我们的使命是简化LLM景观,统一让您:
?使用来自任何提供商的任何LLM :使用单个接口,您可以通过简单地更改一个字符串来使用所有提供商的所有LLM。无需管理多个API键或处理不同的输入输出格式。统一为您处理所有这些!
提高LLM性能:添加您自己的自定义测试和EVALS,并在所有型号和提供商上基准提示自己的提示。比较质量,成本和速度,并在系统提示上进行迭代,直到所有测试用例通过为止,您可以部署应用程序!
?通往最佳LLM的途径:通过将每个提示的理想模型和提供商路由来提高质量,成本和速度。
只需安装软件包:
pip install unifyai
然后注册以获取您的API键,然后就可以了!
import unify
client = unify . Unify ( "gpt-4o@openai" , api_key = < your_key > )
client . generate ( "hello world!" )
笔记
我们建议使用python-dotenv将UNIFY_KEY="My API Key"
添加到.env
文件中,以避免使用上述使用api_key
参数。对于其余的读数,我们将假设您将密钥设置为环境变量。
您可以列出所有模型,提供商和端点( <model>@<provider>
Pair),如下:
models = unify . list_models ()
providers = unify . list_providers ()
endpoints = unify . list_endpoints ()
您也可以在这些功能中过滤如下:
import random
anthropic_models = unify . list_models ( "anthropic" )
client . set_endpoint ( random . choice ( anthropic_models ) + "@anthropic" )
latest_llama3p1_providers = unify . list_providers ( "llama-3.1-405b-chat" )
client . set_endpoint ( "llama-3.1-405b-chat@" + random . choice ( latest_llama3p1_providers ))
openai_endpoints = unify . list_endpoints ( "openai" )

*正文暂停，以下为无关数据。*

-- ==== Sys2Proof/Machine/Fpop.lean ====
section
/-!
DEFINITION. The floating-point operate instructions, FPop1 and FPop2 (45_fp.md). The arithmetic itself is Float.lean's.
-/

namespace Sys2Proof.Machine

open Sys2Proof.Float

/-! ## Delivery of IEEE 754 exceptions (45_fp.md R805, R806) -/

/-- RoundMode() (45_fp.md R807). -/
def State.roundMode (s : State) : RoundMode := RoundMode.ofBits (if s.gsr.im then s.gsr.irnd else s.fsr.rd)

/-- Underflow is detected: tiny, and inexact unless its trap is enabled (45_fp.md R806). -/
def underflowDetected (c : Computed) (ufm : Bool) : Bool := c.tiny && (ufm || c.nx)

/-- cexc for the conditions detected, and whether they trap (45_fp.md R805, TABLE 5-8). Bits: nv 4, of 3, uf 2, dz 1,
nx 0. -/
def ieeeOutcome (tem : BitVec 5) (c : Computed) : BitVec 5 × Bool :=
  let nvm := tem.getLsbD 4
  let ofm := tem.getLsbD 3
  let ufm := tem.getLsbD 2
  let dzm := tem.getLsbD 1
  let nxm := tem.getLsbD 0
  if c.nv then (0b10000#5, nvm)
  else if c.dz then (0b00010#5, dzm)
  else if c.ovf then (if ofm then (0b01000#5, true) else if nxm then (0b00001#5, true) else (0b01001#5, false))
  else if underflowDetected c ufm then
    (if ufm then (0b00100#5, true) else if nxm then (0b00001#5, true) else (0b00101#5, false))
  else if c.nx then (0b00001#5, nxm)
  else (0b00000#5, false)

/-- FSR after an FPop that completes: cexc, the accrued exceptions, ftt 0 (45_fp.md R802). -/
def Fsr.completed (f : Fsr) (c : BitVec 5) : Fsr := { f with cexc := c, aexc := f.aexc ||| c, ftt := 0#3 }

/-- FpDeliver(E, result): trap with cexc and ftt = 1 written, or write the result (45_fp.md R805). -/
def fpDeliver (s : State) (c : Computed) (write : State → State) : Result :=
  if (ieeeOutcome s.fsr.tem c).2 then
    raise .fpExceptionIeee754 (s.setFsr { s.fsr with cexc := (ieeeOutcome s.fsr.tem c).1, ftt := 1#3 })
  else complete ((write s).setFsr ((write s).fsr.completed (ieeeOutcome s.fsr.tem c).1))

/-- unfinished_FPop: fp_exception_other with ftt = 2, for the operands of Config.unfinishedFPop (45_fp.md R804, D6). -/
def fpFinish (s : State) (opf : BitVec 9) (a b : Word) (k : Result) : Result :=
  if Config.unfinishedFPop opf a b then raise .fpExceptionOther (s.setFsr { s.fsr with ftt := 2#3 }) else k

/-- unimplemented_FPop: fp_exception_other with ftt = 3 (45_fp.md R803). -/
def unimplementedFPop (s : State) : Result := raise .fpExceptionOther (s.setFsr { s.fsr with ftt := 3#3 })

/-- An FPop with a quad destination, or no hardware implementation: FpCheck, then unimplemented_FPop (45_fp.md R803,
R854). -/
def fpUnimplementedDest (s : State) (mark : State → State) : Result := withFpDest s mark (unimplementedFPop s)

/-! ## Operand and result forms -/

/-- The pattern of FS[f]. -/
def State.single (s : State) (f : RegField) : Nat := (s.readFS f).toNat

/-- The pattern of FD[f]. -/
def State.double (s : State) (f : RegField) : Nat := (s.readFD f).toNat

/-- An FPop with a single result. -/
def fpSingle (s : State) (rd : RegField) (c : Computed) : Result :=
  fpDeliver s c fun t => t.writeFS rd (BitVec.ofNat 32 c.bits)

/-- An FPop with a double result. -/
def fpDouble (s : State) (rd : RegField) (c : Computed) : Result :=
  fpDeliver s c fun t => t.writeFD rd (BitVec.ofNat 64 c.bits)

/-- A two-operand single FPop (45_fp.md R813). -/
def fpArithSingle (s : State) (opf : BitVec 9) (op : Nat → Nat → Computed) (rd rs1 rs2 : RegField) : Result :=
  withFpDest s State.markLower
    (fpFinish s opf ((s.readFS rs1).setWidth 64) ((s.readFS rs2).setWidth 64)
      (fpSingle s rd (op (s.single rs1) (s.single rs2))))

/-- A two-operand double FPop (45_fp.md R814). -/
def fpArithDouble (s : State) (opf : BitVec 9) (op : Nat → Nat → Computed) (rd rs1 rs2 : RegField) : Result :=
  withFpDest s (fun t => t.markDouble rd)
    (fpFinish s opf (s.readFD rs1) (s.readFD rs2) (fpDouble s rd (op (s.double rs1) (s.double rs2))))

/-- FSR after a move: cexc and ftt 0, aexc kept (45_fp.md R802). -/
def State.clearCexcFtt (s : State) : State := s.setFsr { s.fsr with cexc := 0#5, ftt := 0#3 }

/-- FMOVs, FABSs and FNEGs with the value to write (45_fp.md R829). -/
def fpMoveSingle (s : State) (rd : RegField) (v : HWord) : Result :=
  withFpDest s State.markLower (complete ((s.writeFS rd v).clearCexcFtt))

/-- FMOVd, FABSd and FNEGd with the value to write (45_fp.md R830). -/
def fpMoveDouble (s : State) (rd : RegField) (v : Word) : Result :=
  withFpDest s (fun t => t.markDouble rd) (complete ((s.writeFD rd v).clearCexcFtt))

/-- FMOVcc(single) and FMOVR(single) (45_fp.md R832, R842): the dirty bit only if the register is written (D13). -/
def fpMoveSingleIf (s : State) (t : Bool) (rd rs2 : RegField) : Result :=
  withFpDest s State.markLower (complete ((if t then s.writeFS rd (s.readFS rs2) else s).clearCexcFtt))

/-- FMOVcc(double) and FMOVR(double) (45_fp.md R832, R842). -/
def fpMoveDoubleIf (s : State) (t : Bool) (rd rs2 : RegField) : Result :=
  withFpDest s (fun u => u.markDouble rd) (complete ((if t then s.writeFD rd (s.readFD rs2) else s).clearCexcFtt))

/-- FCMP and FCMPE: FCompare to an fcc field, nv as given (45_fp.md R817, R820). -/
def fpCompare (s : State) (fcc : FccSel) (c : BitVec 2) (nv : Bool) : Result :=
  withFp s (fpDeliver s { Computed.exact 0 with nv := nv } fun t => setFcc t fcc c)

/-- A float-to-integer result as delivered: the two's complement bits and nv, nx (45_fp.md R857). -/
def intComputed (n : Nat) (r : Int × Bool × Bool) : Computed :=
  { Computed.exact (BitVec.ofInt n r.1).toNat with nv := r.2.1, nx := r.2.2 }

/-! ## Moves, absolute value, negation -/

/-- FS[rd] <- FS[rs2] (45_fp.md R829). -/
def execFmovs (rd : RegField) (rs2 : RegField) (s : State) : Result := fpMoveSingle s rd (s.readFS rs2)

/-- FD[rd] <- FD[rs2] (45_fp.md R830). -/
def execFmovd (rd : RegField) (rs2 : RegField) (s : State) : Result := fpMoveDouble s rd (s.readFD rs2)

/-- The sign bit complemented (45_fp.md R851). -/
def execFnegs (rd : RegField) (rs2 : RegField) (s : State) : Result :=
  fpMoveSingle s rd (s.readFS rs2 ^^^ 0x80000000#32)

/-- The sign bit complemented (45_fp.md R852). -/
def execFnegd (rd : RegField) (rs2 : RegField) (s : State) : Result :=
  fpMoveDouble s rd (s.readFD rs2 ^^^ 0x8000000000000000#64)

/-- The sign bit cleared (45_fp.md R810). -/
def execFabss (rd : RegField) (rs2 : RegField) (s : State) : Result :=
  fpMoveSingle s rd (s.readFS rs2 &&& 0x7FFFFFFF#32)

/-- The sign bit cleared (45_fp.md R811). -/
def execFabsd (rd : RegField) (rs2 : RegField) (s : State) : Result :=
  fpMoveDouble s rd (s.readFD rs2 &&& 0x7FFFFFFFFFFFFFFF#64)

/-- Quad precision is not implemented in hardware: unimplemented_FPop (45_fp.md R831). -/
def execFmovq (rd : RegField) (_rs2 : RegField) (s : State) : Result := fpUnimplementedDest s (fun t => t.markDouble rd)

/-- Quad precision is not implemented in hardware: unimplemented_FPop (45_fp.md R853). -/
def execFnegq (rd : RegField) (_rs2 : RegField) (s : State) : Result := fpUnimplementedDest s (fun t => t.markDouble rd)

/-- Quad precision is not implemented in hardware: unimplemented_FPop (45_fp.md R812). -/
def execFabsq (rd : RegField) (_rs2 : RegField) (s : State) : Result := fpUnimplementedDest s (fun t => t.markDouble rd)

/-! ## Square root -/

/-- Not implemented in hardware: unimplemented_FPop (45_fp.md R854). -/
def execFsqrts (_rd : RegField) (_rs2 : RegField) (s : State) : Result := fpUnimplementedDest s State.markLower

/-- Not implemented in hardware: unimplemented_FPop (45_fp.md R855). -/
def execFsqrtd (rd : RegField) (_rs2 : RegField) (s : State) : Result :=
  fpUnimplementedDest s (fun t => t.markDouble rd)

/-- Quad precision is not implemented in hardware: unimplemented_FPop (45_fp.md R856). -/
def execFsqrtq (rd : RegField) (_rs2 : RegField) (s : State) : Result :=
  fpUnimplementedDest s (fun t => t.markDouble rd)

/-! ## Arithmetic -/

/-- FADD in single precision (45_fp.md R813). -/
def execFadds (rd : RegField) (rs1 : RegField) (rs2 : RegField) (s : State) : Result :=
  fpArithSingle s 0x041#9 (Format.add single s.roundMode) rd rs1 rs2

/-- FADD in double precision (45_fp.md R814). -/
def execFaddd (rd : RegField) (rs1 : RegField) (rs2 : RegField) (s : State) : Result :=
  fpArithDouble s 0x042#9 (Format.add double s.roundMode) rd rs1 rs2

/-- Quad precision is not implemented in hardware: unimplemented_FPop (45_fp.md R815). -/
def execFaddq (rd : RegField) (_rs1 : RegField) (_rs2 : RegField) (s : State) : Result :=
  fpUnimplementedDest s (fun t => t.markDouble rd)

/-- FSUB in single precision (45_fp.md R870). -/
def execFsubs (rd : RegField) (rs1 : RegField) (rs2 : RegField) (s : State) : Result :=
  fpArithSingle s 0x045#9 (Format.sub single s.roundMode) rd rs1 rs2

/-- FSUB in double precision (45_fp.md R871). -/
def execFsubd (rd : RegField) (rs1 : RegField) (rs2 : RegField) (s : State) : Result :=
  fpArithDouble s 0x046#9 (Format.sub double s.roundMode) rd rs1 rs2

/-- Quad precision is not implemented in hardware: unimplemented_FPop (45_fp.md R872). -/
def execFsubq (rd : RegField) (_rs1 : RegField) (_rs2 : RegField) (s : State) : Result :=
  fpUnimplementedDest s (fun t => t.markDouble rd)

/-- FMUL in single precision (45_fp.md R846). -/
def execFmuls (rd : RegField) (rs1 : RegField) (rs2 : RegField) (s : State) : Result :=
  fpArithSingle s 0x049#9 (Format.mul single s.roundMode) rd rs1 rs2

/-- FMUL in double precision (45_fp.md R847). -/
def execFmuld (rd : RegField) (rs1 : RegField) (rs2 : RegField) (s : State) : Result :=
  fpArithDouble s 0x04A#9 (Format.mul double s.roundMode) rd rs1 rs2

/-- Quad precision is not implemented in hardware: unimplemented_FPop (45_fp.md R848). -/
def execFmulq (rd : RegField) (_rs1 : RegField) (_rs2 : RegField) (s : State) : Result :=
  fpUnimplementedDest s (fun t => t.markDouble rd)

/-- FDIV in single precision (45_fp.md R823). -/
def execFdivs (rd : RegField) (rs1 : RegField) (rs2 : RegField) (s : State) : Result :=
  fpArithSingle s 0x04D#9 (Format.div single s.roundMode) rd rs1 rs2

/-- FDIV in double precision (45_fp.md R824). -/
def execFdivd (rd : RegField) (rs1 : RegField) (rs2 : RegField) (s : State) : Result :=
  fpArithDouble s 0x04E#9 (Format.div double s.roundMode) rd rs1 rs2

/-- Quad precision is not implemented in hardware: unimplemented_FPop (45_fp.md R825). -/
def execFdivq (rd : RegField) (_rs1 : RegField) (_rs2 : RegField) (s : State) : Result :=
  fpUnimplementedDest s (fun t => t.markDouble rd)

/-- The exact double product of two singles (45_fp.md R849). -/
def execFsmuld (rd : RegField) (rs1 : RegField) (rs2 : RegField) (s : State) : Result :=
  withFpDest s (fun t => t.markDouble rd)
    (fpFinish s 0x069#9 ((s.readFS rs1).setWidth 64) ((s.readFS rs2).setWidth 64)
      (fpDouble s rd (singleMulDouble s.roundMode (s.single rs1) (s.single rs2))))

/-- Quad precision is not implemented in hardware: unimplemented_FPop (45_fp.md R850). -/
def execFdmulq (rd : RegField) (_rs1 : RegField) (_rs2 : RegField) (s : State) : Result :=
  fpUnimplementedDest s (fun t => t.markDouble rd)

/-! ## Conversions -/

/-- Single to 64-bit integer (45_fp.md R858). -/
def execFstox (rd : RegField) (rs2 : RegField) (s : State) : Result :=
  withFpDest s (fun t => t.markDouble rd) (fpDouble s rd (intComputed 64 (Format.toInt single 64 (s.single rs2))))

/-- Double to 64-bit integer (45_fp.md R859). -/
def execFdtox (rd : RegField) (rs2 : RegField) (s : State) : Result :=
  withFpDest s (fun t => t.markDouble rd) (fpDouble s rd (intComputed 64 (Format.toInt double 64 (s.double rs2))))

/-- Quad precision is not implemented in hardware: unimplemented_FPop (45_fp.md R860). -/
def execFqtox (rd : RegField) (_rs2 : RegField) (s : State) : Result := fpUnimplementedDest s (fun t => t.markDouble rd)

/-- Single to 32-bit integer (45_fp.md R861). -/
def execFstoi (rd : RegField) (rs2 : RegField) (s : State) : Result :=
  withFpDest s State.markLower (fpSingle s rd (intComputed 32 (Format.toInt single 32 (s.single rs2))))

/-- Double to 32-bit integer (45_fp.md R862). -/
def execFdtoi (rd : RegField) (rs2 : RegField) (s : State) : Result :=
  withFpDest s State.markLower (fpSingle s rd (intComputed 32 (Format.toInt double 32 (s.double rs2))))

/-- Quad precision is not implemented in hardware: unimplemented_FPop (45_fp.md R863). -/
def execFqtoi (_rd : RegField) (_rs2 : RegField) (s : State) : Result := fpUnimplementedDest s State.markLower

/-- 64-bit integer to single (45_fp.md R873). -/
def execFxtos (rd : RegField) (rs2 : RegField) (s : State) : Result :=
  withFpDest s State.markLower (fpSingle s rd (Format.ofInt single s.roundMode (s.readFD rs2).toInt))

/-- 64-bit integer to double (45_fp.md R874). -/
def execFxtod (rd : RegField) (rs2 : RegField) (s : State) : Result :=
  withFpDest s (fun t => t.markDouble rd) (fpDouble s rd (Format.ofInt double s.roundMode (s.readFD rs2).toInt))

/-- Quad precision is not implemented in hardware: unimplemented_FPop (45_fp.md R875). -/
def execFxtoq (rd : RegField) (_rs2 : RegField) (s : State) : Result := fpUnimplementedDest s (fun t => t.markDouble rd)

/-- 32-bit integer to single (45_fp.md R826). -/
def execFitos (rd : RegField) (rs2 : RegField) (s : State) : Result :=
  withFpDest s State.markLower (fpSingle s rd (Format.ofInt single s.roundMode (s.readFS rs2).toInt))

/-- 32-bit integer to double (45_fp.md R827). -/
def execFitod (rd : RegField) (rs2 : RegField) (s : State) : Result :=
  withFpDest s (fun t => t.markDouble rd) (fpDouble s rd (Format.ofInt double s.roundMode (s.readFS rs2).toInt))

/-- Quad precision is not implemented in hardware: unimplemented_FPop (45_fp.md R828). -/
def execFitoq (rd : RegField) (_rs2 : RegField) (s : State) : Result := fpUnimplementedDest s (fun t => t.markDouble rd)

client . set_endpoint ( random . choice ( openai_endpoints ))
mixtral8x7b_endpoints = unify . list_endpoints ( "mixtral-8x7b-instruct-v0.1" )
client . set_endpoint ( random . choice ( mixtral8x7b_endpoints ))
如果要更改endpoint
, model
或provider
,则可以分别使用.set_endpoint
, .set_model
, .set_provider
方法来完成。
client . set_endpoint ( "mistral-7b-instruct-v0.3@deepinfra" )
client . set_model ( "mistral-7b-instruct-v0.3" )
client . set_provider ( "deepinfra" )
您可以使用system_message
参数在.generate
函数中影响模型的角色:
response = client . generate (
user_message = "Hello Llama! Who was Isaac Newton?" , system_message = "You should always talk in rhymes"
)
如果您想使用.generate
函数发送多个消息,则应使用以下messages
参数:
messages = [
{ "role" : "user" , "content" : "Who won the world series in 2020?" },
{ "role" : "assistant" , "content" : "The Los Angeles Dodgers won the World Series in 2020." },
{ "role" : "user" , "content" : "Where was it played?" }
]
res = client . generate ( messages = messages )
查询LLMS时,您通常需要保留提示的许多方面,并且仅在每个后续呼叫上更改提示的一小部分。
例如,您可能需要修复温带,系统提示和可用工具,同时传递来自下游应用程序的不同用户消息。统一中的所有客户端都可以通过默认参数非常简单,该参数可以在构造函数中指定,也可以使用setters方法在任何时间设置。
例如,以下代码将将temperature=0.5
传递给所有后续请求,而无需重复传递到.generate()
方法中。
client = unify . Unify ( "claude-3-haiku@anthropic" , temperature = 0.5 )
client . generate ( "Hello world!" )
client . generate ( "What a nice day." )
所有参数也可以通过getters检索,并通过setters设置:
client = unify . Unify ( "claude-3-haiku@anthropic" , temperature = 0.5 )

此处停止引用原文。